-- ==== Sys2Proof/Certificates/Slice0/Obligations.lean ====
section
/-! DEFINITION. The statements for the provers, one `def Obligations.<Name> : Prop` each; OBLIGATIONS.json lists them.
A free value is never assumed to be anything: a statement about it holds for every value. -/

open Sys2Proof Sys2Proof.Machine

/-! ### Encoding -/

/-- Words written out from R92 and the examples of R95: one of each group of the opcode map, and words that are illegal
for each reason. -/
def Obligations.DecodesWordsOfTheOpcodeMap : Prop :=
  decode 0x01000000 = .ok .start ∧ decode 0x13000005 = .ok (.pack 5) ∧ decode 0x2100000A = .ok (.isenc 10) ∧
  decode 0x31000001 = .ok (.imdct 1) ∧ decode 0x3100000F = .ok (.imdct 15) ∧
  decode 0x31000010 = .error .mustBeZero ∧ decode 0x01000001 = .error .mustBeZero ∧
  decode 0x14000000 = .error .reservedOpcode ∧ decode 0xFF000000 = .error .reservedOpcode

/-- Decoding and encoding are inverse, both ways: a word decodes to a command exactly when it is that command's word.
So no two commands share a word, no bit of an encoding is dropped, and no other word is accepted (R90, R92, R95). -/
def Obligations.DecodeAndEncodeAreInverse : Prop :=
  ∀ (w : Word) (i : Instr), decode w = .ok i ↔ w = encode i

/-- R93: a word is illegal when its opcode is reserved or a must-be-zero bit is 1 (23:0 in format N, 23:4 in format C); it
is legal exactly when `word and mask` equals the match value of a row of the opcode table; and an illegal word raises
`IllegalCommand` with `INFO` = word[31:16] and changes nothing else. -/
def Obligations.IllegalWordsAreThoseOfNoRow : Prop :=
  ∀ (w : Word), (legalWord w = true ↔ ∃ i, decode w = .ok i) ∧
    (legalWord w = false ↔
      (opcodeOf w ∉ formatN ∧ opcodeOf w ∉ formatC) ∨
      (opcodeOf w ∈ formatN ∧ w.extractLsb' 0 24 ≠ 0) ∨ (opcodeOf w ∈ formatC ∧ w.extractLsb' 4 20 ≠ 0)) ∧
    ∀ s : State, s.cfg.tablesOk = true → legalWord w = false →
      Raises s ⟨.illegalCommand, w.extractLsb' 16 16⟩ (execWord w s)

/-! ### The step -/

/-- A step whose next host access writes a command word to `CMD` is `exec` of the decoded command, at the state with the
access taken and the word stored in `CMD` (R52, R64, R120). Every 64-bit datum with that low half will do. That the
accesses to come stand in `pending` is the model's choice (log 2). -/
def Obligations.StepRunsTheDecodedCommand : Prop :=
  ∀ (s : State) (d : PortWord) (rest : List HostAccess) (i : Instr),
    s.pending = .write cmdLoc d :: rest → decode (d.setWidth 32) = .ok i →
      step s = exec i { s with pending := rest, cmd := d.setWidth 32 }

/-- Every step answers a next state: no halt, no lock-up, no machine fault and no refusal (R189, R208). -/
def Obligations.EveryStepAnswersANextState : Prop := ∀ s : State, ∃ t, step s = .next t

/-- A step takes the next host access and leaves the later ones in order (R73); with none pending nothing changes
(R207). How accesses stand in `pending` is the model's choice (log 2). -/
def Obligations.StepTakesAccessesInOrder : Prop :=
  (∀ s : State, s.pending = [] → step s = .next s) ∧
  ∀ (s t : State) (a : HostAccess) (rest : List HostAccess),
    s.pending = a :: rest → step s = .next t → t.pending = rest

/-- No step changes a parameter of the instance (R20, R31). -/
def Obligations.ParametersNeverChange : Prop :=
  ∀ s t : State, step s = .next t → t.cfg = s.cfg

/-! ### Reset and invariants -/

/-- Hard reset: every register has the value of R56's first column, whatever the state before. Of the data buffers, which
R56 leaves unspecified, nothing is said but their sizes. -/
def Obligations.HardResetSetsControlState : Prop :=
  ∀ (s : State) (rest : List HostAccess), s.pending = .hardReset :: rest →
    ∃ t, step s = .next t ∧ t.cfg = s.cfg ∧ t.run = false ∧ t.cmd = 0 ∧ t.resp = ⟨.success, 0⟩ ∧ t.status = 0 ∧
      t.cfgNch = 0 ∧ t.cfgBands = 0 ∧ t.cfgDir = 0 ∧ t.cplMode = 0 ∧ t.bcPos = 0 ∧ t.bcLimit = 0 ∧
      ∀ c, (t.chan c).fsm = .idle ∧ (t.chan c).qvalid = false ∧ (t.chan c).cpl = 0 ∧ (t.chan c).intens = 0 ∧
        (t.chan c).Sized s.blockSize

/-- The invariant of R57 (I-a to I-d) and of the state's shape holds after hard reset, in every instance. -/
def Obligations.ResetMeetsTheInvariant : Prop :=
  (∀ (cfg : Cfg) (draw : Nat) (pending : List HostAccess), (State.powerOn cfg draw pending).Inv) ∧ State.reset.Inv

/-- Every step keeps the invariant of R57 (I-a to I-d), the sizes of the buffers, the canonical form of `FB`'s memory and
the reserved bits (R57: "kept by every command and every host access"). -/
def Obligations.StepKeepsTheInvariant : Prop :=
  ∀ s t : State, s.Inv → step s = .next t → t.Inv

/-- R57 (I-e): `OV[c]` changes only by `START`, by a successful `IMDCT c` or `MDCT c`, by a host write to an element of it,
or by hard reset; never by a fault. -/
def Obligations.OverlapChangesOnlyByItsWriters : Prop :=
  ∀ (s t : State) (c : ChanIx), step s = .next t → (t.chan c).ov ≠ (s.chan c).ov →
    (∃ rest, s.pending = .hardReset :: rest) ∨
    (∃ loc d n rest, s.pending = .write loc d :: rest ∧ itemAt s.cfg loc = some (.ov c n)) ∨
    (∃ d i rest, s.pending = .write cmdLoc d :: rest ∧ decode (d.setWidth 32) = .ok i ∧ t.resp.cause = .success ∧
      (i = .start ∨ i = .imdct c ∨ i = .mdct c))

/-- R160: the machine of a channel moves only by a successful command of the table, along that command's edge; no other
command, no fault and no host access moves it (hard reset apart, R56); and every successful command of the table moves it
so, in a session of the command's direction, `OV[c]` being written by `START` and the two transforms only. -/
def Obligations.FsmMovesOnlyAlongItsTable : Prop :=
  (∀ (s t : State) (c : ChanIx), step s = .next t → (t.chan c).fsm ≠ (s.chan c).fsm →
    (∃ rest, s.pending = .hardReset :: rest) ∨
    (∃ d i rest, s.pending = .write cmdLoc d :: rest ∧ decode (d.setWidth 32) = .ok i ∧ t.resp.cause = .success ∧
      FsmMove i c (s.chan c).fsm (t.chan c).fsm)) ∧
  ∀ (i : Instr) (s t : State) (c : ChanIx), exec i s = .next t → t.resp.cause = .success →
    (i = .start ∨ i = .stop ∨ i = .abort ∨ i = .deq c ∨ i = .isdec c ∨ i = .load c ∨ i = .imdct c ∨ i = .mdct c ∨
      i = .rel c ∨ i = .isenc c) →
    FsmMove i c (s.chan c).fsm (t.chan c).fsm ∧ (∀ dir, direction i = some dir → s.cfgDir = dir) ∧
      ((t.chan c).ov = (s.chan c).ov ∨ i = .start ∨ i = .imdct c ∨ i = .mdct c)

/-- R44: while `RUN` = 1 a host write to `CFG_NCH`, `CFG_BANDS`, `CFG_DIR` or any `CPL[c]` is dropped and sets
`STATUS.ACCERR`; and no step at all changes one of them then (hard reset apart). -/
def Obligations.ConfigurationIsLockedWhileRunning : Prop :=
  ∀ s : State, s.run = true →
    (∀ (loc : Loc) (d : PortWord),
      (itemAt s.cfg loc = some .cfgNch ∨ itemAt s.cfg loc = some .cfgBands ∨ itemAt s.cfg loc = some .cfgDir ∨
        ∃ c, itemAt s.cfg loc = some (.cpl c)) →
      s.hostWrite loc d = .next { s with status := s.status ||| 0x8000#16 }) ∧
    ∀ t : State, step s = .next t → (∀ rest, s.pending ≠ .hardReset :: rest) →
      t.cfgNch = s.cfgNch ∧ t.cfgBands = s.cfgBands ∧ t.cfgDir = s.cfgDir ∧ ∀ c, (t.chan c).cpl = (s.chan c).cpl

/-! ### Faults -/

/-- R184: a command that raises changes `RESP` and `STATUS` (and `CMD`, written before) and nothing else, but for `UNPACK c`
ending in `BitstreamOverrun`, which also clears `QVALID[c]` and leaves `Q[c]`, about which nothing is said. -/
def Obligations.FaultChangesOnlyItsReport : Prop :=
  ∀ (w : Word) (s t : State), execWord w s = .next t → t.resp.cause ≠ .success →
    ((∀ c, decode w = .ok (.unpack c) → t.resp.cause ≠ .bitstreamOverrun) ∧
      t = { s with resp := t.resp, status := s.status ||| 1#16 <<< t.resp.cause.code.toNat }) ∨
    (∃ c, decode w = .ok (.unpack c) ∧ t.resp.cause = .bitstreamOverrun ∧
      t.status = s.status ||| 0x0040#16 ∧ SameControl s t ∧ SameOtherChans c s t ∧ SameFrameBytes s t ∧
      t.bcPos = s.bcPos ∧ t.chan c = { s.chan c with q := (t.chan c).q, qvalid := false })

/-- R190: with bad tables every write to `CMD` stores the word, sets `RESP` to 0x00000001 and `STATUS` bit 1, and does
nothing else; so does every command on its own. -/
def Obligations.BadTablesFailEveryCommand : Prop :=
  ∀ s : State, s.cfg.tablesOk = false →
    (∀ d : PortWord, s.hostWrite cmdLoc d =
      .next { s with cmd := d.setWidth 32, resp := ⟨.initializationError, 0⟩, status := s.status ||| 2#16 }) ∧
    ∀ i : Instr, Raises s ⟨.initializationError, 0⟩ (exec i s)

════════════════════

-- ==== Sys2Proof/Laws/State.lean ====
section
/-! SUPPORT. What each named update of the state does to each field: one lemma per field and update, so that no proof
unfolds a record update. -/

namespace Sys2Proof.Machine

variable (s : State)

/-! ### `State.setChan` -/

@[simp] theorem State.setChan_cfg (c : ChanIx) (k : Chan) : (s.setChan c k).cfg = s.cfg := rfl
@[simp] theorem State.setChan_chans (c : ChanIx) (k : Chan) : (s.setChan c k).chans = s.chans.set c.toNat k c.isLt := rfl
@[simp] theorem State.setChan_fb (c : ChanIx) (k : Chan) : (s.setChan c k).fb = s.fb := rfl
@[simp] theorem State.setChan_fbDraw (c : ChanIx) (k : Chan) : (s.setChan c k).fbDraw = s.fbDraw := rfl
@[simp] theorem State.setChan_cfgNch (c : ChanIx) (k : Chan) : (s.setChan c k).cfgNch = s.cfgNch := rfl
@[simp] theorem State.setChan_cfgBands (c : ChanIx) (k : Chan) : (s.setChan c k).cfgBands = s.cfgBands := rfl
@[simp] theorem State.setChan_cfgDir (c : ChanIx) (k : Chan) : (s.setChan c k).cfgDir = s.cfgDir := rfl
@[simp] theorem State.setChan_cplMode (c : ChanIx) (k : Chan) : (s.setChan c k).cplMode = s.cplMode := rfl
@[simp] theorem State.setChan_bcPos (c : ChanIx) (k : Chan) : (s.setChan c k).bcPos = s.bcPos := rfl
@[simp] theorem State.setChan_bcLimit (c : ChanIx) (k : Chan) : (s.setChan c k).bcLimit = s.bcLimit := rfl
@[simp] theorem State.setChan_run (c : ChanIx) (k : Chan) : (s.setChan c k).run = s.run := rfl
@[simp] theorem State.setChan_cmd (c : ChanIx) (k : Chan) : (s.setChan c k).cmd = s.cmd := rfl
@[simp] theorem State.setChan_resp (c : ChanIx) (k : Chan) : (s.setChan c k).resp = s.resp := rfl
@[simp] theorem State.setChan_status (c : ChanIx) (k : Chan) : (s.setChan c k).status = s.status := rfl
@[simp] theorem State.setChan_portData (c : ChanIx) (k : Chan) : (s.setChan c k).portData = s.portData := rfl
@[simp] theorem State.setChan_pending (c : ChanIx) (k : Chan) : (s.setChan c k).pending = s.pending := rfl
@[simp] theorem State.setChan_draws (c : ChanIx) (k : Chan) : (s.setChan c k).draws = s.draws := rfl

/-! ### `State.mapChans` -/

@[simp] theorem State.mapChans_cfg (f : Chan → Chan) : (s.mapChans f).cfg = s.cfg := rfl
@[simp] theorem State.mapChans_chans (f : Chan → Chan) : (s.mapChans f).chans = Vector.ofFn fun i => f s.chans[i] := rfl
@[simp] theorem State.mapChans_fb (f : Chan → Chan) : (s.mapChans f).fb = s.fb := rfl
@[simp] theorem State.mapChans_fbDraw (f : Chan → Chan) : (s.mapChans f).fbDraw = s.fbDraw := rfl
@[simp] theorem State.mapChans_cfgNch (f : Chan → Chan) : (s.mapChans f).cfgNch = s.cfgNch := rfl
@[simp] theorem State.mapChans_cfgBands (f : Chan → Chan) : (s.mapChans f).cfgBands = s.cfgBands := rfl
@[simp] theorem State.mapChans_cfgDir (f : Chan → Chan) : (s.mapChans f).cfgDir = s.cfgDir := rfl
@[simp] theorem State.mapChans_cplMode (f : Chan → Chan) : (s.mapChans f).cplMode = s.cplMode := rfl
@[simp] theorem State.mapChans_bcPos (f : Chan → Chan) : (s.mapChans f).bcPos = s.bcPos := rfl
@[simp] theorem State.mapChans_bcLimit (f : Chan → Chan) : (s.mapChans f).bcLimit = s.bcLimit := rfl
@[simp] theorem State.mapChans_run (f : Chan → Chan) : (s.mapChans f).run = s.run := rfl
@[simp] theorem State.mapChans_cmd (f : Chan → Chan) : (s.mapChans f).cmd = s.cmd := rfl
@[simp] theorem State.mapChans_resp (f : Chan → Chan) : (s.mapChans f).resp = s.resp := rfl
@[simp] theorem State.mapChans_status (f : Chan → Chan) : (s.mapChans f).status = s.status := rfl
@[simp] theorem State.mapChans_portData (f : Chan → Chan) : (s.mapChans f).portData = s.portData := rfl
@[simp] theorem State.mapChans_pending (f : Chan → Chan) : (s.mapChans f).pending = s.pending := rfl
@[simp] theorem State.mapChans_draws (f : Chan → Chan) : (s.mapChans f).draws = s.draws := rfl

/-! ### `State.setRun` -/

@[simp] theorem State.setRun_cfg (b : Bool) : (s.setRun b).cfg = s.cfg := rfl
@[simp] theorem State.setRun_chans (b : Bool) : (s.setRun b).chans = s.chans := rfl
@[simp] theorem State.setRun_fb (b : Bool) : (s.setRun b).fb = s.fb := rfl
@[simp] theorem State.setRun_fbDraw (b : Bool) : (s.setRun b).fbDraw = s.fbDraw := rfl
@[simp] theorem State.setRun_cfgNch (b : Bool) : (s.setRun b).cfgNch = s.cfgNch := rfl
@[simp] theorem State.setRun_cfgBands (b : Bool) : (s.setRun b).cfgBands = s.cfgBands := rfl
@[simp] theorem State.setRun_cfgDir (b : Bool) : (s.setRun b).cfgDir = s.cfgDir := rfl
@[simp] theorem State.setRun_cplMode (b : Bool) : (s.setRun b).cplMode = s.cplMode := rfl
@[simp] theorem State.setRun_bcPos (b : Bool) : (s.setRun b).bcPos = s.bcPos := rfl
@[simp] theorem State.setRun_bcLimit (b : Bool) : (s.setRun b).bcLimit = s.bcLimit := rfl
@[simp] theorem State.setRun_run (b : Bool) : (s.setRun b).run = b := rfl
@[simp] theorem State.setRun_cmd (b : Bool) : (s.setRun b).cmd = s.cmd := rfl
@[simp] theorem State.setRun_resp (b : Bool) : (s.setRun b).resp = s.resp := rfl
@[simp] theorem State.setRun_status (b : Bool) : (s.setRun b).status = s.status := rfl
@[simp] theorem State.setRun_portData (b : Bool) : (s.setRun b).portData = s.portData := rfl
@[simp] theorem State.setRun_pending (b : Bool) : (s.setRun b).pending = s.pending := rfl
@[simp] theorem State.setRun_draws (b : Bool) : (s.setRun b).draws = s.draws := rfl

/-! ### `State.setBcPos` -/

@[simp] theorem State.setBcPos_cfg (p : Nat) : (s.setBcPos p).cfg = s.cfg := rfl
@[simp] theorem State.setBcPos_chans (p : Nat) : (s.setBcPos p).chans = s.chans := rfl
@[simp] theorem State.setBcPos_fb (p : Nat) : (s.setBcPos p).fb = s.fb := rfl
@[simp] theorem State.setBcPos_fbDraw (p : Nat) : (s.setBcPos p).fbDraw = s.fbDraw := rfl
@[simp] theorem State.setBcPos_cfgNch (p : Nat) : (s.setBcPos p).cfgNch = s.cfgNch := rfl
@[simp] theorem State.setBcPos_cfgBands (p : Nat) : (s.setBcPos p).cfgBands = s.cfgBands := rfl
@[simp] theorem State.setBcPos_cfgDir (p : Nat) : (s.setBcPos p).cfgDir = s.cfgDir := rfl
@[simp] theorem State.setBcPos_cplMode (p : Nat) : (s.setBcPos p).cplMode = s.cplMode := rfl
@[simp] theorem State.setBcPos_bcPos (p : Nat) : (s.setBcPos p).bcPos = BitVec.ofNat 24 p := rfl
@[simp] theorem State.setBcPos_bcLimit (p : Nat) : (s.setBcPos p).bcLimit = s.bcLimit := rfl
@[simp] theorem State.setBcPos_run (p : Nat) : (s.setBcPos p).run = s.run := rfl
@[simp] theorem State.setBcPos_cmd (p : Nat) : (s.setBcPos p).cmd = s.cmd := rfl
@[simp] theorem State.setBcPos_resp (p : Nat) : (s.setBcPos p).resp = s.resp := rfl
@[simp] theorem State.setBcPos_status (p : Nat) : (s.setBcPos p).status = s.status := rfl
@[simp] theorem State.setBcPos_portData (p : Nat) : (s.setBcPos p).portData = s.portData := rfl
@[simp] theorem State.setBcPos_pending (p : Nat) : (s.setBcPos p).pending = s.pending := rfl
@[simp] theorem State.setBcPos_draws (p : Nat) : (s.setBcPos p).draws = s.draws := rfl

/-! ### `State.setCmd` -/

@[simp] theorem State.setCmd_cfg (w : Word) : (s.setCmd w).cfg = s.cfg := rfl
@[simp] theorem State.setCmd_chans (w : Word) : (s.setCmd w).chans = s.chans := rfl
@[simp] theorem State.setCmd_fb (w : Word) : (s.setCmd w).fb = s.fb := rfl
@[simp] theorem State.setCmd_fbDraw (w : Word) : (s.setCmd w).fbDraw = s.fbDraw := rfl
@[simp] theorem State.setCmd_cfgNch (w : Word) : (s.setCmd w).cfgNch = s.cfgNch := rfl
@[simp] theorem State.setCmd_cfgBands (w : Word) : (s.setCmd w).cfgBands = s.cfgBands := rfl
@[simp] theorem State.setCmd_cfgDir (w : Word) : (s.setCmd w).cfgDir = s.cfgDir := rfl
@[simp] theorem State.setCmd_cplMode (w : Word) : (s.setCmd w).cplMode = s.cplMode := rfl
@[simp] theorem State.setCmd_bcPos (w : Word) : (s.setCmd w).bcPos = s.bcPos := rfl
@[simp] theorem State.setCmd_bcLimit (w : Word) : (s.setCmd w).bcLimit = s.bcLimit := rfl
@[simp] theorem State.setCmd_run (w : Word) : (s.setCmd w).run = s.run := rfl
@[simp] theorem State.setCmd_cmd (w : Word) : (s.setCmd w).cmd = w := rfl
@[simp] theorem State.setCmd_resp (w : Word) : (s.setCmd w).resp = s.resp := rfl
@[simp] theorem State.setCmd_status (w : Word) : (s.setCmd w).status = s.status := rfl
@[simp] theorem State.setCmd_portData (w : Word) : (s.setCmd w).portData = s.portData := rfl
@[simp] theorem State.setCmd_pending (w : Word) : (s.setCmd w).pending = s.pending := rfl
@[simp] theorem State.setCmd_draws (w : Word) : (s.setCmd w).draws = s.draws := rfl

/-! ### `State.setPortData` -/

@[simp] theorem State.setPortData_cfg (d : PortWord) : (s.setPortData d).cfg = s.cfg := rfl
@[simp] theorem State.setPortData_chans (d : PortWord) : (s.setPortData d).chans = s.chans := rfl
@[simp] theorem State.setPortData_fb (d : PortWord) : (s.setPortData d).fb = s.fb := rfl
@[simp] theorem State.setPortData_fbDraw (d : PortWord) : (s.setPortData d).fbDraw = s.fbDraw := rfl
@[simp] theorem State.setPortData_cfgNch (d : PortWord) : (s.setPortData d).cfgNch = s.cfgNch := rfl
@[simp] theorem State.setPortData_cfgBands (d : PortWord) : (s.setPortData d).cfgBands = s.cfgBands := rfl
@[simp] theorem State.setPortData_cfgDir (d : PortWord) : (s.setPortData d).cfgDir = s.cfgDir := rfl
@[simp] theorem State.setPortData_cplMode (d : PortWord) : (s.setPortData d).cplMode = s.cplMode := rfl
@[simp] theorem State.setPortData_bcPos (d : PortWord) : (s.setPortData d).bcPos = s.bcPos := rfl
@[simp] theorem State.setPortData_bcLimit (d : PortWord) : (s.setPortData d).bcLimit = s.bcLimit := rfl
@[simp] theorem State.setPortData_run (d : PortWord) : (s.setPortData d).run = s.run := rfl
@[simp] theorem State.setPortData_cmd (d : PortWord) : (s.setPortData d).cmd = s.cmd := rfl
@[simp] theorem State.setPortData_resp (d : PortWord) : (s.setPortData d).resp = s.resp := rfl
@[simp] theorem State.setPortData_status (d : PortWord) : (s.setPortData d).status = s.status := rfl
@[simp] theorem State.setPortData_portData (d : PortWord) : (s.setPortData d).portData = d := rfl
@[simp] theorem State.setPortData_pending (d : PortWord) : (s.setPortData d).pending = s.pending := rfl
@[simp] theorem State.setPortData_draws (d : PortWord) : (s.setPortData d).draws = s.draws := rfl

════════════════════

Problem details: Everything above from the line with "-- ==== Sys2Proof/Certificates/Slice0/Obligations.lean" to the line with "that command's word.", both included, must be repeated exactly, and nothing outside that range.

Result below:
-- ==== Sys2Proof/Certificates/Slice0/Obligations.lean ====
section
/-! DEFINITION. The statements for the provers, one `def Obligations.<Name> : Prop` each; OBLIGATIONS.json lists them.
A free value is never assumed to be anything: a statement about it holds for every value. -/

open Sys2Proof Sys2Proof.Machine

/-! ### Encoding -/

/-- Words written out from R92 and the examples of R95: one of each group of the opcode map, and words that are illegal
for each reason. -/
def Obligations.DecodesWordsOfTheOpcodeMap : Prop :=
  decode 0x01000000 = .ok .start ∧ decode 0x13000005 = .ok (.pack 5) ∧ decode 0x2100000A = .ok (.isenc 10) ∧
  decode 0x31000001 = .ok (.imdct 1) ∧ decode 0x3100000F = .ok (.imdct 15) ∧
  decode 0x31000010 = .error .mustBeZero ∧ decode 0x01000001 = .error .mustBeZero ∧
  decode 0x14000000 = .error .reservedOpcode ∧ decode 0xFF000000 = .error .reservedOpcode

/-- Decoding and encoding are inverse, both ways: a word decodes to a command exactly when it is that command's word.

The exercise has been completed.